In 'Localization of TartanAir Dataset using ORB-SLAM3 and GTSAM', the main dataset used for the 3D trajectory generation is the abandoned factory P0001 sequence of TartanAir. The downloaded TAR file provides the trajectory with stereo images, left and right depth as well as flow data along the frames for robot navigation tasks taken through a quadcopter drone with the camera intrinsics as mentioned below:

2. ORB-SLAM3

For the initial 3D trajectory estimation, ORB-SLAM3 is performed on the dataset using the stereo images.
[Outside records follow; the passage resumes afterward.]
-- ==== Sys2Proof/Machine/Launch.lean ====
section
/-! DEFINITION. Launches: reading and checking a record, its graph and its levels, taking context, completing (R15 to R24,
R89, R163, R182, R189, R266, R267, R407, R409). -/

namespace Sys2Proof.Machine

/-! ### Hardware domains (R17, R20, R24) -/

/-- A unit of some domain: its first core, numbered over the package, and how many it has. -/
structure HwUnit where
  lo : Nat := 0
  n : Nat := 8192
deriving DecidableEq, Repr

/-- Cores of a unit of a domain; w is the gang width. -/
def domSize (w : Nat) : Nat → Nat
  | 0 => 8192
  | 1 => 2048
  | 2 => 128
  | 3 => 8
  | 4 => w
  | _ => 1
/-- The clusters that a unit touches. -/
def unitClusters (u : HwUnit) : List Nat := rangeFrom (u.lo / 8) ((u.n + 7) / 8)
/-- The lowest cluster of a partition within a unit, where a level instance places its actors (R24)
(log 44, DEDUCED). -/
def placeOf (part : BitVec 1024) (u : HwUnit) : Option Nat := (unitClusters u).find? fun c => part.getLsbD c
/-- The units of a domain within a parent and a partition, ascending (R20). -/
def childUnits (part : BitVec 1024) (w dom : Nat) (p : HwUnit) : List HwUnit :=
  let sz := domSize w dom
  ((List.range (p.n / sz)).map fun k => ({ lo := p.lo + k * sz, n := sz } : HwUnit)).filter fun u =>
    (placeOf part u).isSome
/-- The gang width of a launch's gang level (R17). -/
def gangWidth (levels : List Level) (g : Graph) : Nat :=
  let j := (levels.findIdx? fun l => l.dom == 4).getD 8
  (g.actors.filter fun a => j ≤ a.lvl).foldl (fun m a => max m (2 ^ a.gw)) 1
/-- Every unit at a level, over all parents (log 39, DEDUCED). -/
def allUnits (part : BitVec 1024) (w : Nat) : List Level → List HwUnit → List HwUnit
  | [], us => us
  | l :: ls, us => allUnits part w ls (if l.dom == 6 then us else us.flatMap (childUnits part w l.dom))
/-- The unit of a level instance, by its indices. -/
def unitAt (part : BitVec 1024) (w : Nat) : List Level → List Nat → HwUnit → Option HwUnit
  | _, [], u => some u
  | [], _ :: _, _ => none
  | l :: ls, k :: ks, u =>
    if l.dom == 6 then unitAt part w ls ks u
    else ((childUnits part w l.dom u)[k]?).bind fun c => unitAt part w ls ks c

/-! ### Reading a record and its graph (R16, R89) -/

/-- A 32-bit word of a list of bytes. -/
def rd32 (bs : List Byte) (off : Nat) : Nat := ofBytes ((bs.drop off).take 4)
/-- A 64-bit word. -/
def rd64 (bs : List Byte) (off : Nat) : Nat := ofBytes ((bs.drop off).take 8)
/-- Level entry j of a record (R16). -/
def readLevel (bs : List Byte) (j : Nat) : Level :=
  let c := rd32 bs (0x2C + 16 * j)
  { dom := c % 8, scope := c / 8 % 8, ind := c / 64 % 2 == 1, clk := c / 128 % 2 == 1,
    count := BitVec.ofNat 64 (rd64 bs (0x20 + 16 * j)), max := rd32 bs (0x28 + 16 * j) }
/-- A launch from a record's bytes, before its graph. -/
def readRecord (bs : List Byte) : Launch :=
  let ctl := rd32 bs 8
  { done := BitVec.ofNat 64 (rd64 bs 0x10), after := BitVec.ofNat 64 (rd64 bs 0x18), wdg := ctl / 16 % 8,
    rst := ctl / 8 % 2 == 1, levels := (List.range (ctl % 8 + 1)).map (readLevel bs) }
/-- The narrowest scope of a domain (R17). -/
def narrowest : Nat → Nat
  | 0 => 5
  | 1 => 4
  | 2 => 3
  | 3 => 2
  | 4 => 1
  | _ => 0
/-- Whether level j of a list keeps the rules of R16 to R18 that need no graph. -/
def levelOk (bs : List Byte) (ls : List Level) (j : Nat) : Bool :=
  let l := ls.getD j {}
  let ctl := rd32 bs (0x2C + 16 * j)
  let d := domAt ls j 0
  ctl < 256 && l.dom != 7 && 1 ≤ l.max && (j != 0 || l.dom != 6) &&
    (j == 0 || l.dom == 6 || domAt ls (j - 1) 0 < d) && narrowest d ≤ l.scope &&
    (if l.ind then l.count.toNat % 4 == 0 && spaceOf l.count == 0 else l.count.toNat < 2 ^ 32)
/-- Whether a record keeps the rules of R18 that need no graph and no partition (log 37, DEDUCED). -/
def recordOk (va : Word) (bs : List Byte) (l : Launch) : Bool :=
  let ctl := rd32 bs 8
  let n := l.levels.length
  va.toNat % 32 == 0 && ctl < 128 && l.wdg ≤ 4 && rd32 bs 12 == 0 && ((bs.drop (0x20 + 16 * n)).all fun b => b == 0) &&
    (List.range n).all (levelOk bs l.levels) && (l.levels.countP fun l => l.clk) ≤ 1
/-- Round a window up (R189). -/
def roundWindow (n : Nat) : Nat := (n + 255) / 256 * 256
/-- An actor entry, without its rates. -/
def readActor (bs : List Byte) : Actor :=
  let c := rd32 bs 12
  { entry := BitVec.ofNat 64 (rd64 bs 0), wdog := c / 512 % 32, rst := c / 256 % 2 == 1, gw := c / 64 % 4,
    scope := c / 8 % 8, lvl := c % 8 }
/-- A channel entry. -/
def readChan (bs : List Byte) : ChanDecl := { slots := rd32 bs 4, bytes := rd32 bs 8, base := rd32 bs 12 }
/-- A rate list of n words. -/
def readRates (bs : List Byte) (n : Nat) : List (Nat × Nat) :=
  (List.range n).map fun j => (rd32 bs (4 * j) % 65536, rd32 bs (4 * j) / 65536)
/-- What reading a graph block finds: a release that is still to be published there (R259), a translation cause, a block that R89 rejects before its end is known, or a graph
and whether its reserved fields are 0. -/
inductive GraphRes where
  | waits
  | failed (cause : Nat)
  | bad
  | ok (s : State) (g : Graph) (clean : Bool)
deriving DecidableEq, Repr
/-- Read the rate lists of actor entries. -/
def readActors (s : State) (v : Nat) (va : Word) : List (List Byte) → GraphRes
  | [] => .ok s {} true
  | e :: es =>
    let nin := (e.getD 16 0).toNat
    let nout := (e.getD 17 0).toNat
    if 8 < nin || 8 < nout then .bad
    else if !(partServed s v (va + BitVec.ofNat 64 (rd32 e 20)) (4 * (nin + nout))) then .waits
    else
      match partRead s v (va + BitVec.ofNat 64 (rd32 e 20)) (4 * (nin + nout)) with
      | .error c => .failed c
      | .ok (s, rs) =>
        let rates := readRates rs (nin + nout)
        let a := { readActor e with ins := rates.take nin, outs := rates.drop nin }
        let clean := rd32 e 12 < 2 ^ 14 && rd32 e 16 / 65536 == 0
        match readActors s v va es with
        | .ok s g c => .ok s { g with actors := a :: g.actors } (clean && c)
        | r => r
/-- Read a graph block. -/
def readGraph (s : State) (v : Nat) (va : Word) : GraphRes :=
  match if partServed s v va 16 then partRead s v va 16 else .ok (s, []) with
  | .error c => .failed c
  | .ok (_, []) => .waits
  | .ok (s, h) =>
    let na := rd32 h 0 % 65536
    let nc := rd32 h 0 / 65536
    if na == 0 || 64 < na || 256 < nc then .bad
    else if !(partServed s v (va + 16) (24 * na + 16 * nc)) then .waits
    else
      match partRead s v (va + 16) (24 * na + 16 * nc) with
      | .error c => .failed c
      | .ok (s, b) =>
        let es := (List.range na).map fun j => (b.drop (24 * j)).take 24
        let cs := (List.range nc).map fun j => readChan ((b.drop (24 * na + 16 * j)).take 16)
        match readActors s v va es with
        | .ok s g c => .ok s { g with swin := rd32 h 4, cwin := rd32 h 8, chwin := rd32 h 12, chans := cs } c
        | r => r
/-- Whether an actor keeps the rules of R89. -/
def actorOk (ls : List Level) (g : Graph) (a : Actor) : Bool :=
  (a.wdog == 0 || (12 ≤ a.wdog && a.wdog ≤ 20)) && a.lvl < ls.length && (a.gw == 0 || domAt ls a.lvl 0 != 5) &&
    (a.ins ++ a.outs).all fun r => match g.chans[r.1]? with
      | none => false
      | some c => 1 ≤ r.2 && r.2 ≤ c.slots
/-- Whether a channel does. -/
def chanOk (g : Graph) (c : ChanDecl) : Bool :=
  1 ≤ c.slots && c.slots ≤ 65535 && c.bytes % 8 == 0 && 8 ≤ c.bytes && c.bytes ≤ 4096 &&
    c.base + c.slots * c.bytes ≤ roundWindow g.cwin
/-- Whether a graph keeps them. -/
def graphOk (ls : List Level) (g : Graph) : Bool :=
  g.swin ≤ 32768 && g.cwin ≤ 524288 && g.chwin ≤ 33554432 && g.actors.all (actorOk ls g) && g.chans.all (chanOk g)
/-- Whether every hardware level's maximum can be met under every parent (R18). -/
def maxOk (part : BitVec 1024) (ls : List Level) (g : Graph) : Bool :=
  let w := gangWidth ls g
  (List.range ls.length).all fun j =>
    let l := ls.getD j {}
    l.dom == 6 || (allUnits part w (ls.take j) [{}]).all fun p => l.max ≤ (childUnits part w l.dom p).length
As the sequence of image is passed, a real-time execution of visual, visual-inertial and multi-map SLAM takes place which generates the multi-map system and provides the corresponding poses to be used for optimization through smoothing with GTSAM

3. Pipeline showing Visual Odometry with Optical Flow

For factor-graph optimization using GTSAM, the estimated poses from ORB-SLAM3 are paired with visual odometry generated using optical flow data and depth maps (in some versions) to produce the final localization trajectory.

Results

The estimated trajectory was generated by running ORB-SLAM3 on the abandoned-factory sequence, which performs feature-based extraction through ORB (Oriented FAST and Rotated BRIEF) and brute-force matching to generate the camera trajectory and multi-map system.

The estimated trajectory computed through ORB-SLAM3 is possible through the ORB features extracted from each frame and matched by brute force or optical flow method which is assisted by global IDs to mark features in the lifetime of the execution.

RANSAC-based Outlier Rejection

Feature Matching through the TartanAir Dataset

Dependencies

For ORB-SLAM3

In order to run ORB-SLAM3, the following requirements need to be satisfied.

  • Ubuntu 16.04 or 18.04
  • C++11 or C++0x Compiler
  • Pangolin (Download and install instructions here)
  • OpenCV >= 3.0 (Download and install instructions here)
  • Eigen >= 3.1.0 (Download and install instructions here)
  • DBoW2 and g2o
  • Python
  • Robot Operating System (ROS) (Optional)

For Visual Odometry and Graph Optimization

In order to perform 3D trajectory optimization, the following requirements need to be satisfied.

  • OpenCV (Download and install instructions here)
  • GTSAM (Download and install instructions here)

Dataset Preparation

In order to extract the abandoned factory dataset from TartanAir, the following requirements need to be installed.

  • Azure Storage Blob package
  • Numpy package

The dataset can be downloaded using the link here or through the provided Python files in TartanAir Tools folder.

Usage

To generate the estimated trajectory, pass the stereo images as input to the ORB-SLAM3 for which more instructions can be found in the ORB-SLAM3 GitHub page.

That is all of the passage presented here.